## [Exercise prompt]
From the listing below, copy each line where "idleThreads" occurs.

## [Task data]
------------------------

/-- A head at reset (R411). -/
def Head.reset : Head :=
  { cfg := 0, timing := 0, rate := 0, phase := 0, image := 0, frame := 0, nextFrame := 0, late := 0, underrun := 0,
    st := .off, bg := 0, flips := [], flipped := false, line := none, scan := [] }

/-- A die at reset. DESIGN CHOICE, unsafe, where the spec gives no value: log entry 7. -/
def Die.reset : Die :=
  { clock := 0, tc := 0, xts := 0, cores := Vector.replicate 24 Core.reset, l2 := [], maxRts := [], maxWts := [],
    invals := [], sys := [], victims := 0, tlb := [],
    farKnots := [], fkown := [], contexts := [], queues := Vector.replicate 64 Queue.reset,
    tctl := Vector.ofFn fun t : Fin 64 => { frozen := false, halted := false, spool := false, bound := true, queue := t },
    nodes := [], tasks := [], taskGen := 1, regions := [], spBase := 0, spEn := false, spLog2n := 6, spHead := 0,
    spTail := 0, drops := 0, spoolQ := [], outst := [], nextRid := 1, sdva := 0, shootdown := none, sdWaiting := [],
    ptBase := 0, parts := [], res := 0, perr := 0, partOp := none, rem := Vector.replicate 8 0,
    ecfg := Vector.replicate 8 0, pused := Vector.replicate 8 0, pcharge := Vector.replicate 8 0, sysUsed := 0,
    sysCharge := 0, energy := [], cal := 0x10000, fgrant := 2000,
    work := Vector.replicate 15 0, rawCtx := [], rawPart := Vector.replicate 8 0, rawSys := 0, rawOut := 0,
    buckets := Vector.replicate 8 (0, 0), refills := Vector.replicate 8 0, lastThread := 63, counters := Vector.replicate 16 0, elBase := 0,
    elEn := false, elLog2n := 6, elHead := 0, elTail := 0, fatal := false, elogQ := [], mended := [], lostBacks := [],
    heads := Vector.replicate 2 Head.reset, front := [], frags := [], stamps := [], mgmtReply := [], dmem := [], image := none,
    trained := false, stalls := [] }

/-- A link at reset (R404). -/
def Link.reset : Link :=
  { training := false, up := false, lat := 0, peer := 0, rxBad := 0, failedFirst := false,
    nextSlot := 0, lastFlit := 0, lastSlot := none }

/-- The reel at reset (R404). -/
def Reel.reset : Reel :=
  { rtbase0 := 0, rtbase1 := 0, lock := false, run := false, terr := 0, inForce := false, st := .off, table := none,
    switch := none, trainAt := 0, since := 0, links := Vector.replicate 8 Link.reset, copyNos := [], rx := [] }

/-- The host interface block at reset (R391, R392). -/
def HostBlock.reset : HostBlock :=
  { hirq0 := [], hirq1 := [], bootStat := 0, poolRdy := false, svnMin := Vector.replicate 4 0, lock4 := false,
    err := false, romMode := true, mrIdx := 0, busy := none, waiting := [], nonce := List.replicate 64 0,
    extBuf := List.replicate 64 0, mr := Vector.replicate 8 (List.replicate 64 0), report := [],
    svns := Vector.replicate 4 0, harts := false, hart0 := true, imsic := [], aplic3 := false, aplic4 := false,
    entropyCtr := 0, l3 := [], ioRoot := none }

/-- The distaff threads other than thread 0 of die 0. -/
def idleThreads : List Warp :=
  (List.ofFn fun t : Fin 63 => Warp.idleThread 0 ⟨t.val + 1, by omega⟩) ++
    (List.ofFn fun t : Fin 64 => Warp.idleThread 1 t)

/-- The machine right after module reset, before step 1 of the boot sequence (R389): no warp, no partition, nothing
listed in memory. -/
def State.reset : State :=
  { cur := Warp.idleThread 0 0, others := idleThreads, mem := [], dies := Vector.replicate 2 Die.reset, teams := [],
    cmds := [], launches := [], signals := [], knotQ := [], dir := [],
    stage := { sec := 0, nsec := 0, frac := 0, rate := 0, hiWrite := 0, hiLatch := 0, osc := 0 }, reel := Reel.reset,
    host := HostBlock.reset, etBase := 0, roveFloor := 0, plimit := 1200, arbiter := 0, softErrs := [], nextId := 1, freeCtr := 0,
    agenda := [] }

end Sys2Proof.Machine
end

------------------------

## [Solution]
def idleThreads : List Warp :=
  { cur := Warp.idleThread 0 0, others := idleThreads, mem := [], dies := Vector.replicate 2 Die.reset, teams := [],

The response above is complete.